_Brief:_
When you find the line with "(fun msg m => ∃" among the records below, reproduce it and each line after it exactly, ending with the line with "(fun _ _ t => t.eng".

[Collected data]
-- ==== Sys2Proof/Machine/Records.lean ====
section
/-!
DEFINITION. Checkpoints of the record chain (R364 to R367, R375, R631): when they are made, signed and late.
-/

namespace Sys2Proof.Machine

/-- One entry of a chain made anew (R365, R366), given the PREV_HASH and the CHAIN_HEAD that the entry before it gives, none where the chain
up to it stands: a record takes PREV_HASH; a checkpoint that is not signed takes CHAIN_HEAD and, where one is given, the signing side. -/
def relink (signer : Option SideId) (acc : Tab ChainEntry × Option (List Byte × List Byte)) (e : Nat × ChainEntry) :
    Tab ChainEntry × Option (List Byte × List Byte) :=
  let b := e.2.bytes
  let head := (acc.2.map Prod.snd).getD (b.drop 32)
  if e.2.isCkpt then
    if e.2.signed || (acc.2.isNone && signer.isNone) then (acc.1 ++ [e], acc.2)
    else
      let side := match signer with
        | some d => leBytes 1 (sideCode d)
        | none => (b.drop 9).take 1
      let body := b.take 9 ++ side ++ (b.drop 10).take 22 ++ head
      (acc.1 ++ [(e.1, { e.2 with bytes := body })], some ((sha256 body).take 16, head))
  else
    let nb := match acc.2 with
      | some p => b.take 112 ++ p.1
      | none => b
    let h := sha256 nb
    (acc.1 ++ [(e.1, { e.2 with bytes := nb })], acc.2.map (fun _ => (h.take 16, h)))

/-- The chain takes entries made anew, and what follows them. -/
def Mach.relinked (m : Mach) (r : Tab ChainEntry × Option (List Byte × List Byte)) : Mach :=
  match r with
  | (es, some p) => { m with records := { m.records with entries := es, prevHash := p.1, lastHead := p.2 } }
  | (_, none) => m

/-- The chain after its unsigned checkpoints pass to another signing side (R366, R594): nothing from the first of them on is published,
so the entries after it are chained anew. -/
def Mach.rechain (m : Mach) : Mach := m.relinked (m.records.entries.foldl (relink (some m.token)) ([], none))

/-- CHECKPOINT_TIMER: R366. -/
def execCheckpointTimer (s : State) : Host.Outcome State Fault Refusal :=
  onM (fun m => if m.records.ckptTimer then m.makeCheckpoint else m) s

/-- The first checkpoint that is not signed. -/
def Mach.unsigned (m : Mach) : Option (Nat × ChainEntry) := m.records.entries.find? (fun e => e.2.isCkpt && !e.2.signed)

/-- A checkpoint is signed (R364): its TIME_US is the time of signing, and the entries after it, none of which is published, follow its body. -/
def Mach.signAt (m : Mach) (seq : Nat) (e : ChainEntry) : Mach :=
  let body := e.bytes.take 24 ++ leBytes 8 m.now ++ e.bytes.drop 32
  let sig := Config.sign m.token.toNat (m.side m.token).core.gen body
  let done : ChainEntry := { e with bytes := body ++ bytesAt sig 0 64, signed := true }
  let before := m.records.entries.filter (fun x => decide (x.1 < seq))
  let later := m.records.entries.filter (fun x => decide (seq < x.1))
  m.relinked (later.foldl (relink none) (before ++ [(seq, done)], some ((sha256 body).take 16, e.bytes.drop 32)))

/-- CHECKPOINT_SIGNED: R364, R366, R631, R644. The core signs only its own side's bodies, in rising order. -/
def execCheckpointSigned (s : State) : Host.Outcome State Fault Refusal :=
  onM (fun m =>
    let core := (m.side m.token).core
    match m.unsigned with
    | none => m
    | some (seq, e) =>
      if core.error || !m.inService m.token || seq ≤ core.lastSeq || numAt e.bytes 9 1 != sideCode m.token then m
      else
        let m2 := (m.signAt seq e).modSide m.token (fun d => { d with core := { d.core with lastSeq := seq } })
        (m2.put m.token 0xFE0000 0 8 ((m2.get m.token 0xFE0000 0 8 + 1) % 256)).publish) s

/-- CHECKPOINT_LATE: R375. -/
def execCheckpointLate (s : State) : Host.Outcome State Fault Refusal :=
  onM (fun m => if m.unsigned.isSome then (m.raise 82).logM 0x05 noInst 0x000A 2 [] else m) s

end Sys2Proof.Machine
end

* * *

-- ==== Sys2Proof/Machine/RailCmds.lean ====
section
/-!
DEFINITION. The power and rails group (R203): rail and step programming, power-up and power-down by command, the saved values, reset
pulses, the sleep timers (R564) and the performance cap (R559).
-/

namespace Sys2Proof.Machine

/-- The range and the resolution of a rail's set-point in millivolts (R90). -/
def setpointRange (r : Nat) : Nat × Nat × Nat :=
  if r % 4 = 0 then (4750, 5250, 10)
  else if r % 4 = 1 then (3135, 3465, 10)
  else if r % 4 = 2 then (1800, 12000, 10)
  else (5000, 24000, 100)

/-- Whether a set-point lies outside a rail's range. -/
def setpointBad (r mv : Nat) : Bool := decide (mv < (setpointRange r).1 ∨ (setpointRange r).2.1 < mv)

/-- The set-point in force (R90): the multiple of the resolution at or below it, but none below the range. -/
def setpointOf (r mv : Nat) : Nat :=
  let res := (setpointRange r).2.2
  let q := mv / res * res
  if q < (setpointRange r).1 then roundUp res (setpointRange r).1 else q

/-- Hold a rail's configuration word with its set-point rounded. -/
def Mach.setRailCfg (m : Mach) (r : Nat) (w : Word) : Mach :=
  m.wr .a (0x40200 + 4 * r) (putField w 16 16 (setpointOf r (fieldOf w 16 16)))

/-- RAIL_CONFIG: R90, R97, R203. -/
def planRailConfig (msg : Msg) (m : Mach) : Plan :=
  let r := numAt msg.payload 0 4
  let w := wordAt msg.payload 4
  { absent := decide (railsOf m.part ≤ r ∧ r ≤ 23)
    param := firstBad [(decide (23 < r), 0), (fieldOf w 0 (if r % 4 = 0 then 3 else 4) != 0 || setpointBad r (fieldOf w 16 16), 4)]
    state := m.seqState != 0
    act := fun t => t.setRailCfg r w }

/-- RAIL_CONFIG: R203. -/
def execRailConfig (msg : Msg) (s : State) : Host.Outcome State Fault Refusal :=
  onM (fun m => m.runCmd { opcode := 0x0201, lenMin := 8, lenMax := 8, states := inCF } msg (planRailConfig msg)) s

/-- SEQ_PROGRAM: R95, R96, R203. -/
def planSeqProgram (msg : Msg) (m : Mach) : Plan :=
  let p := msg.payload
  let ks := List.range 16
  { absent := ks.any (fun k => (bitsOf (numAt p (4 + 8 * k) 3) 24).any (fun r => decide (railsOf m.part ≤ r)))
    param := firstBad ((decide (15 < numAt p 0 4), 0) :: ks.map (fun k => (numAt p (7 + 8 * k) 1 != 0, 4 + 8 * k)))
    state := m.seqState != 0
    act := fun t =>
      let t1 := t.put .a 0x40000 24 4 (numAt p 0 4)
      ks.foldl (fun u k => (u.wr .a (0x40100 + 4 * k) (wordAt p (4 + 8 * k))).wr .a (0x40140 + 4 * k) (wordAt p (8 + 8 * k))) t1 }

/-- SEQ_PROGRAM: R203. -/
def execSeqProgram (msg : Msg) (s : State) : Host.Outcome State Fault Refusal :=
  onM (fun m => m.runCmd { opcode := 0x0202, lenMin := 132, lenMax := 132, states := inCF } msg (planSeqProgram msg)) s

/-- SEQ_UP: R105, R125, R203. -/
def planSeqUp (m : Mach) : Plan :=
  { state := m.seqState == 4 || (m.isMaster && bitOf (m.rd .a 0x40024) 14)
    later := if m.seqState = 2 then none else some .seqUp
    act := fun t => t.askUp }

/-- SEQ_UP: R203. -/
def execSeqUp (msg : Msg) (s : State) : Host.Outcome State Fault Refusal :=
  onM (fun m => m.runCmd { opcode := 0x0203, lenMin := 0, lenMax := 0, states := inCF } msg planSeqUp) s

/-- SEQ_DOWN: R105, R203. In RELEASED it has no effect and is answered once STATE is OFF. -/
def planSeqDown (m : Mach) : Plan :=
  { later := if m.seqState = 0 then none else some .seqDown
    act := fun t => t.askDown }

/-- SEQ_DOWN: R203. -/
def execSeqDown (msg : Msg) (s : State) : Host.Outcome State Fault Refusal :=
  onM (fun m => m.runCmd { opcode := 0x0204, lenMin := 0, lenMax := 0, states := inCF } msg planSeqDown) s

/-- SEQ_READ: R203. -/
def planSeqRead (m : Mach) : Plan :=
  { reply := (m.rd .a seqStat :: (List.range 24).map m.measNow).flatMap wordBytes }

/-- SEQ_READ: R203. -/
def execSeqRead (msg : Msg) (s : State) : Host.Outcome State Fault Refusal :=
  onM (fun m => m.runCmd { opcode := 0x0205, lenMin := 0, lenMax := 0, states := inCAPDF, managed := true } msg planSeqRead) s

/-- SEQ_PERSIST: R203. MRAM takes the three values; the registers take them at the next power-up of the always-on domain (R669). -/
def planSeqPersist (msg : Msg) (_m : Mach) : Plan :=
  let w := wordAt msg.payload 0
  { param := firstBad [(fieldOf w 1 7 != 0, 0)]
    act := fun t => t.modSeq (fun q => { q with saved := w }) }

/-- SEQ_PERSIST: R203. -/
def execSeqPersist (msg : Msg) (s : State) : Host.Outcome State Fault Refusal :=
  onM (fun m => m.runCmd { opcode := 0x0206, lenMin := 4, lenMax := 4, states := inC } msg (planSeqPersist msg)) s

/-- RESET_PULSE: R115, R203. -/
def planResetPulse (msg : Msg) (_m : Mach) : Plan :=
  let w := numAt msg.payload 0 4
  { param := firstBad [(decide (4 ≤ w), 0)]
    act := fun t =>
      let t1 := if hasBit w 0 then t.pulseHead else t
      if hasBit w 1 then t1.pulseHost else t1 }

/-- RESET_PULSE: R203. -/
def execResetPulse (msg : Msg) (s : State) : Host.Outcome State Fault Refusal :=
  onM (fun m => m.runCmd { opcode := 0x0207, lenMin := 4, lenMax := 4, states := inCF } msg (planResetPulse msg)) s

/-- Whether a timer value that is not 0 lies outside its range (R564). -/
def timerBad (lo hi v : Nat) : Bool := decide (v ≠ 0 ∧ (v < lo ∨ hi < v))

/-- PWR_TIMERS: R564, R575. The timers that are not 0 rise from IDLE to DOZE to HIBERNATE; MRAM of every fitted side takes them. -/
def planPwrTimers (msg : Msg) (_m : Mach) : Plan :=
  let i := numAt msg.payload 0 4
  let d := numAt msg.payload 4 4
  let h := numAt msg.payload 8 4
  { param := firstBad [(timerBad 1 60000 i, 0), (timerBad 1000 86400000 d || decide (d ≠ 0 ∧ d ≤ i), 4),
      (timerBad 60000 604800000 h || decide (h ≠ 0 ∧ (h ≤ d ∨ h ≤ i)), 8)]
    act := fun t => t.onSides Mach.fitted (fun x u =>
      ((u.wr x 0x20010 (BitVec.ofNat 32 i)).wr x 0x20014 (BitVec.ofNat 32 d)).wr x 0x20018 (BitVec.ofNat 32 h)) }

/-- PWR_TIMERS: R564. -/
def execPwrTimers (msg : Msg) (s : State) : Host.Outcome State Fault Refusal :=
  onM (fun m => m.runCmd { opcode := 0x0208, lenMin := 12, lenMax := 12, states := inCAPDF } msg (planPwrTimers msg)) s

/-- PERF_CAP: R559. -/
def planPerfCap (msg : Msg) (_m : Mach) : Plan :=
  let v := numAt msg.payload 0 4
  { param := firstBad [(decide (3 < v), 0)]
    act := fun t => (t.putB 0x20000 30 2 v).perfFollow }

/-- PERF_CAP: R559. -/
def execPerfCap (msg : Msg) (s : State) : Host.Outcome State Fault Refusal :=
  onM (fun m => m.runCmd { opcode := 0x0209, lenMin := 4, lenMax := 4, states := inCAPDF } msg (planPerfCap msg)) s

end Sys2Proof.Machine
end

...

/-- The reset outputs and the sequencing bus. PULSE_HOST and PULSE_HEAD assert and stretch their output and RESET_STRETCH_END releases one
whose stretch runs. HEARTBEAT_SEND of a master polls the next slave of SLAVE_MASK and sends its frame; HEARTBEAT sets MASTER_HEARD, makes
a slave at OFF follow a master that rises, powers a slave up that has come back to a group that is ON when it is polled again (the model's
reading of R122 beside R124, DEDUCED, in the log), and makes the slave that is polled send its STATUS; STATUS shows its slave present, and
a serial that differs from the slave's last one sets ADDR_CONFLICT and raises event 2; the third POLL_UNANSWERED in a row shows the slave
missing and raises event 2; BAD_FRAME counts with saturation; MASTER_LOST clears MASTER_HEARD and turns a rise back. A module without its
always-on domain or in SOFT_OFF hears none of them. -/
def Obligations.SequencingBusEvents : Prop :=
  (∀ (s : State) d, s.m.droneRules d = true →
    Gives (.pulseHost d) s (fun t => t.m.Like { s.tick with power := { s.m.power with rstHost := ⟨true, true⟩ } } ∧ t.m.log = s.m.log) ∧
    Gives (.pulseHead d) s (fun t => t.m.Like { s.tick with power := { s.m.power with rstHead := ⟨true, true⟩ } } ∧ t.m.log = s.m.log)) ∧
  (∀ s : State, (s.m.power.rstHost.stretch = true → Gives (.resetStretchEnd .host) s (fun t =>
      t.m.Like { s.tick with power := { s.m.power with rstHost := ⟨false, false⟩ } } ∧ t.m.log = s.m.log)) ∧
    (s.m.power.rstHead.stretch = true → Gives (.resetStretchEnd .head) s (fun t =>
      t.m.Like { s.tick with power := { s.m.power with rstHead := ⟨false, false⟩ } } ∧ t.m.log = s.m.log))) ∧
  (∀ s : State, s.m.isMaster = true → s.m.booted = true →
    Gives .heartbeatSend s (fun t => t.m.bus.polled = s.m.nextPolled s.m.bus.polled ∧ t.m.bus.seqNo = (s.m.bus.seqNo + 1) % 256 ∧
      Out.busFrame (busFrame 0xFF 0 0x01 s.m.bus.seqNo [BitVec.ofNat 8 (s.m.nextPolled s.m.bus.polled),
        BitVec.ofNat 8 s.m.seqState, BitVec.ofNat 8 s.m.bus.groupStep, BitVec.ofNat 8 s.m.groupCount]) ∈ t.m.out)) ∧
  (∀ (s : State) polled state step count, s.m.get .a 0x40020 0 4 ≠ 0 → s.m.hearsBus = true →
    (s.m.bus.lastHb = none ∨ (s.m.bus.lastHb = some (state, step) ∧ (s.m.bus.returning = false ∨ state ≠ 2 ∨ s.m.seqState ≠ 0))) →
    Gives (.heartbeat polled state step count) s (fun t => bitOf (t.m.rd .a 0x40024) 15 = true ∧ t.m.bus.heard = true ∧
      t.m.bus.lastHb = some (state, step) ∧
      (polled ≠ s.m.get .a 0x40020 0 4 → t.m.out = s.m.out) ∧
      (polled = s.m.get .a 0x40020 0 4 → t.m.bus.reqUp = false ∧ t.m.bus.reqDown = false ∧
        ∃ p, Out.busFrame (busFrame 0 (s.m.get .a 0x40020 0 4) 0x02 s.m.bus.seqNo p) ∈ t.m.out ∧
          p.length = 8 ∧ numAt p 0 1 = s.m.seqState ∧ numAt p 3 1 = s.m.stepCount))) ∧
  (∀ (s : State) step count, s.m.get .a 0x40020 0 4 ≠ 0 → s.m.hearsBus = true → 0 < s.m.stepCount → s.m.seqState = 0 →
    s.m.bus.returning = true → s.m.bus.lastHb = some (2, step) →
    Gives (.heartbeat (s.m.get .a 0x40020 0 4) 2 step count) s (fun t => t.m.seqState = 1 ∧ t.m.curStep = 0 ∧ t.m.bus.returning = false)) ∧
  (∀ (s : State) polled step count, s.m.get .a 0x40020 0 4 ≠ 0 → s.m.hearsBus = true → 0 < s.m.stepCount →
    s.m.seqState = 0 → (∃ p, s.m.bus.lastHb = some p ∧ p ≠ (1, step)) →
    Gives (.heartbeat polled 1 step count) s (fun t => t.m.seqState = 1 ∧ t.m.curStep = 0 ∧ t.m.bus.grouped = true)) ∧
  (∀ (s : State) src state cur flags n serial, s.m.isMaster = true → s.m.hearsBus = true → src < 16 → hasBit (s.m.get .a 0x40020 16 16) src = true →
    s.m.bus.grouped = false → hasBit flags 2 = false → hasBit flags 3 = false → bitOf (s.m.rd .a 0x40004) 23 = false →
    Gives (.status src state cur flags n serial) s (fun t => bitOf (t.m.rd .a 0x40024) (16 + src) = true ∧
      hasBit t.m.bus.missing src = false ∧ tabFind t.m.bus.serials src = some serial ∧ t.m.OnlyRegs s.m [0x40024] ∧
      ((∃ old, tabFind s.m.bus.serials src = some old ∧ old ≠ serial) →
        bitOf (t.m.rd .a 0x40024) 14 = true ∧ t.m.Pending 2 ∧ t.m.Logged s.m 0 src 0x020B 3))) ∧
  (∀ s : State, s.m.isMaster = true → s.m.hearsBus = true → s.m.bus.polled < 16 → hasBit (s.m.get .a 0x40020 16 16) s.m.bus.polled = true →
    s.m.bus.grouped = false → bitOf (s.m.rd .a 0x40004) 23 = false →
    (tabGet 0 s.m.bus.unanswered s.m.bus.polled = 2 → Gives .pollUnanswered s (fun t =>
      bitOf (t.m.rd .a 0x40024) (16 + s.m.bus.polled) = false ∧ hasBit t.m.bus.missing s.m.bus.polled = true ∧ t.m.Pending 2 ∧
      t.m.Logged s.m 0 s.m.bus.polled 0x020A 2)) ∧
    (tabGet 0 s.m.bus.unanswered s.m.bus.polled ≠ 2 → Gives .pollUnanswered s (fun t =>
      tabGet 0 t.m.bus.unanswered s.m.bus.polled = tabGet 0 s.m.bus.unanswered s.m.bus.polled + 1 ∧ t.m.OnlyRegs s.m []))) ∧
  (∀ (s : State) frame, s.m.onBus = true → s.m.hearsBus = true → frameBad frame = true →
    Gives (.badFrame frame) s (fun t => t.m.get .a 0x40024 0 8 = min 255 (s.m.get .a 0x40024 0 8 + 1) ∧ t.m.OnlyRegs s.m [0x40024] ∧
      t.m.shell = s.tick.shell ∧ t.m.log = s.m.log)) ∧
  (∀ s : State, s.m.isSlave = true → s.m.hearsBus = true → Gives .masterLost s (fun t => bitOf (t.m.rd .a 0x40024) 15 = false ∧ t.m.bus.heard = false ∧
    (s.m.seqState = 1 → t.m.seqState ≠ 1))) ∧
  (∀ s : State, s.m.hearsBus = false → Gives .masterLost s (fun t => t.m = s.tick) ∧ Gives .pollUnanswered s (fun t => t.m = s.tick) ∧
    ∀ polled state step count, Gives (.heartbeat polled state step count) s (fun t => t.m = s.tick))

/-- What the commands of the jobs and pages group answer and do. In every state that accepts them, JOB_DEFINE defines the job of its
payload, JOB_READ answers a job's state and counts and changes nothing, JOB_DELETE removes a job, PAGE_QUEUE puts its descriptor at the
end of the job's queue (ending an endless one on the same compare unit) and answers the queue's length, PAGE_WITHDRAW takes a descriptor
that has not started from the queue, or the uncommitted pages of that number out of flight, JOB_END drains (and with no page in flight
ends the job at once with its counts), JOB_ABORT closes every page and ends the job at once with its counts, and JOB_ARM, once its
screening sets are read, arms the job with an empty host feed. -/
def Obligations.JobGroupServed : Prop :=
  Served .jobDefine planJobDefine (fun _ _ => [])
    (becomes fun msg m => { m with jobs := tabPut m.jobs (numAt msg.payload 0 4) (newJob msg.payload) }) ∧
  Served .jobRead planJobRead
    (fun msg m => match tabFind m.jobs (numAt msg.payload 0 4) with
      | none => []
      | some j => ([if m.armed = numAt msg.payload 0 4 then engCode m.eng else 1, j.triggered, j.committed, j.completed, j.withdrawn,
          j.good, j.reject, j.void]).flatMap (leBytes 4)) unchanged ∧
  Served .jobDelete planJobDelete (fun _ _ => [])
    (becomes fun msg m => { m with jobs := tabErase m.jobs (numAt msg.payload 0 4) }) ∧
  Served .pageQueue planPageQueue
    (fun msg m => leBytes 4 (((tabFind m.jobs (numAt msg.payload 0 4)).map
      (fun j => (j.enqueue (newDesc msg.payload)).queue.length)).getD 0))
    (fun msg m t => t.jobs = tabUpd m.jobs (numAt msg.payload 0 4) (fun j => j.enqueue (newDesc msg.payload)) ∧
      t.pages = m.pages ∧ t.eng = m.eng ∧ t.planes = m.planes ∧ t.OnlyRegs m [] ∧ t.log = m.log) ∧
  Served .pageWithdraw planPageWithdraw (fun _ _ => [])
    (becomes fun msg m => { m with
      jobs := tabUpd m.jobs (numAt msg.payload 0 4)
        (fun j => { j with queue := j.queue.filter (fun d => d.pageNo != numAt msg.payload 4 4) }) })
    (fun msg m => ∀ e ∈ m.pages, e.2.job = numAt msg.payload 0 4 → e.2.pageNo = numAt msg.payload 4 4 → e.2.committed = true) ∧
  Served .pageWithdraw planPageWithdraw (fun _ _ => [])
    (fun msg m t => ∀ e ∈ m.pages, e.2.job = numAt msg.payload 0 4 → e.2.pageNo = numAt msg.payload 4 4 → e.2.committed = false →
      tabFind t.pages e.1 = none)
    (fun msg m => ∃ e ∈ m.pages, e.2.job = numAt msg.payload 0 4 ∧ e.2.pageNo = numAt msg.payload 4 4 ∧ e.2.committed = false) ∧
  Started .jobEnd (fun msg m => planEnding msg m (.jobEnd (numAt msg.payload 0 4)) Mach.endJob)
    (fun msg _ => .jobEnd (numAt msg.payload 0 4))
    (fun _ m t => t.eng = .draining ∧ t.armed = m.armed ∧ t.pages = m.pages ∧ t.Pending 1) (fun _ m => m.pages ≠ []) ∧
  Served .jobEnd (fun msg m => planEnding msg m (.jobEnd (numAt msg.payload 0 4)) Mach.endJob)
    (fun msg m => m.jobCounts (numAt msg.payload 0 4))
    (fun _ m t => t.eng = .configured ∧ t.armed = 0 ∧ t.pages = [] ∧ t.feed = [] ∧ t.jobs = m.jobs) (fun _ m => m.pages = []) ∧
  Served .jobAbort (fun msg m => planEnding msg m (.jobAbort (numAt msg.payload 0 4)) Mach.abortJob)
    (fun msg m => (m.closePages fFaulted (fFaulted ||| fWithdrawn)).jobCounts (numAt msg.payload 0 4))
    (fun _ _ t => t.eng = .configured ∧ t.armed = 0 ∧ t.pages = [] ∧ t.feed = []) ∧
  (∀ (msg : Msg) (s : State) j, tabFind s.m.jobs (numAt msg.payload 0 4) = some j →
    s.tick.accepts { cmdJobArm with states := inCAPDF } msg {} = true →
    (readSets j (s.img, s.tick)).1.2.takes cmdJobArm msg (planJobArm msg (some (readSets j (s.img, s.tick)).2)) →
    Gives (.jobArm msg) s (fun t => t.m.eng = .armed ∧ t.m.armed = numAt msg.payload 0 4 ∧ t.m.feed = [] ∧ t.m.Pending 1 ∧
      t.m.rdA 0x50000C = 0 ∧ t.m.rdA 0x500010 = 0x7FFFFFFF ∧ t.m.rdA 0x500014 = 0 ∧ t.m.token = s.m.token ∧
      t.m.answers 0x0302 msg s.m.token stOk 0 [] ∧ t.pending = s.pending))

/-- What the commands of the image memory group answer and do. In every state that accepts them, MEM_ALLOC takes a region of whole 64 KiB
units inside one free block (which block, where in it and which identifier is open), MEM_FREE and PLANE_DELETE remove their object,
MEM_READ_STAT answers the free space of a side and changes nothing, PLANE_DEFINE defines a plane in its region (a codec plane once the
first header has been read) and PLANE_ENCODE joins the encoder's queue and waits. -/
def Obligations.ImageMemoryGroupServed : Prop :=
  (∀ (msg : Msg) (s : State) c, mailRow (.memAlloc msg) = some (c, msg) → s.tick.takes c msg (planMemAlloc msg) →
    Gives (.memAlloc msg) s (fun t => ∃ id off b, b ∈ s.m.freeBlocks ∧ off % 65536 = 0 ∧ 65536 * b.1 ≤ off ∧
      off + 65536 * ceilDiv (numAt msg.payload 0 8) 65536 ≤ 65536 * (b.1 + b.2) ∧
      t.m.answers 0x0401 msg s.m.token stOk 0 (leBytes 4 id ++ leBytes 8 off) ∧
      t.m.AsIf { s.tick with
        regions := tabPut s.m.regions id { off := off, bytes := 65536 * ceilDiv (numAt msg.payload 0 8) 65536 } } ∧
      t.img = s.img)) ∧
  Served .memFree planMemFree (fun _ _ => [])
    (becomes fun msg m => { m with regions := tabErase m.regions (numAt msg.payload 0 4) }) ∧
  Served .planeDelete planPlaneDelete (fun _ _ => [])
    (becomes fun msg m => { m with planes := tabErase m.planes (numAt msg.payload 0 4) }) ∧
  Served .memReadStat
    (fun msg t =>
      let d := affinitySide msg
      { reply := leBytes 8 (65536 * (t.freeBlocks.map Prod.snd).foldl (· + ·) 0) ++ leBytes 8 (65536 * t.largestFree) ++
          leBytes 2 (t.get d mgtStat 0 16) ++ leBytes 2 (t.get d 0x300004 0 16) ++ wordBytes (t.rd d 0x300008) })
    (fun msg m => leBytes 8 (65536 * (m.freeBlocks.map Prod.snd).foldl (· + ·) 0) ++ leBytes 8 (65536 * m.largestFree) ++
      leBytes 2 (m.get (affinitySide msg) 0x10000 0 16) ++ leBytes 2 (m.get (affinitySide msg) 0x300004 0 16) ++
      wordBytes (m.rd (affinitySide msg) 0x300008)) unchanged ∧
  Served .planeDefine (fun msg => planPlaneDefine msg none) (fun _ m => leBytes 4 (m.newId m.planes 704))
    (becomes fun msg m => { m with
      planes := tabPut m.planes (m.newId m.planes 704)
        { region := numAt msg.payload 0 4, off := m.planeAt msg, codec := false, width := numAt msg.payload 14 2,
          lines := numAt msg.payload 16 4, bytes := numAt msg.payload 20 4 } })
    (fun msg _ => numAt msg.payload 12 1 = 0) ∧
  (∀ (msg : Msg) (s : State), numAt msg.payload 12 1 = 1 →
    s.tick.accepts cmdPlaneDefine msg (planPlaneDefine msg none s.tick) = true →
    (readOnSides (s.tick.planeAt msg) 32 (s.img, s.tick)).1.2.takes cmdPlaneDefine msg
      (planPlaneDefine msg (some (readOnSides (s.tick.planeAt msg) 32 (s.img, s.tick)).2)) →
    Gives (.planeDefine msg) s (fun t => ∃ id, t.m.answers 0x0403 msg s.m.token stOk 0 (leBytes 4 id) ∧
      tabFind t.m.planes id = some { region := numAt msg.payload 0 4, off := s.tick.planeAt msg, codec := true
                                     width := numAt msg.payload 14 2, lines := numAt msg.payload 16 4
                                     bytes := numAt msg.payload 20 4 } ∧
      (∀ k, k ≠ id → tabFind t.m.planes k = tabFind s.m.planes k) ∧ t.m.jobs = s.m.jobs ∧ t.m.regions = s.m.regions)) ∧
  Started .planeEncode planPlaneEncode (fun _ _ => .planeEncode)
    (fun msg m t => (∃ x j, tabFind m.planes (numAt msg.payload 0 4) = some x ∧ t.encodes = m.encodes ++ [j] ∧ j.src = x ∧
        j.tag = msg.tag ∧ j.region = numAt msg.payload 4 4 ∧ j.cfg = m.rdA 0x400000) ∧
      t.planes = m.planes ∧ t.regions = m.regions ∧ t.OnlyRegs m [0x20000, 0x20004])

_Response area:_
    (fun msg m => ∃ e ∈ m.pages, e.2.job = numAt msg.payload 0 4 ∧ e.2.pageNo = numAt msg.payload 4 4 ∧ e.2.committed = false) ∧
  Started .jobEnd (fun msg m => planEnding msg m (.jobEnd (numAt msg.payload 0 4)) Mach.endJob)
    (fun msg _ => .jobEnd (numAt msg.payload 0 4))
    (fun _ m t => t.eng = .draining ∧ t.armed = m.armed ∧ t.pages = m.pages ∧ t.Pending 1) (fun _ m => m.pages ≠ []) ∧
  Served .jobEnd (fun msg m => planEnding msg m (.jobEnd (numAt msg.payload 0 4)) Mach.endJob)
    (fun msg m => m.jobCounts (numAt msg.payload 0 4))
    (fun _ m t => t.eng = .configured ∧ t.armed = 0 ∧ t.pages = [] ∧ t.feed = [] ∧ t.jobs = m.jobs) (fun _ m => m.pages = []) ∧
  Served .jobAbort (fun msg m => planEnding msg m (.jobAbort (numAt msg.payload 0 4)) Mach.abortJob)
    (fun msg m => (m.closePages fFaulted (fFaulted ||| fWithdrawn)).jobCounts (numAt msg.payload 0 4))
    (fun _ _ t => t.eng = .configured ∧ t.armed = 0 ∧ t.pages = [] ∧ t.feed = []) ∧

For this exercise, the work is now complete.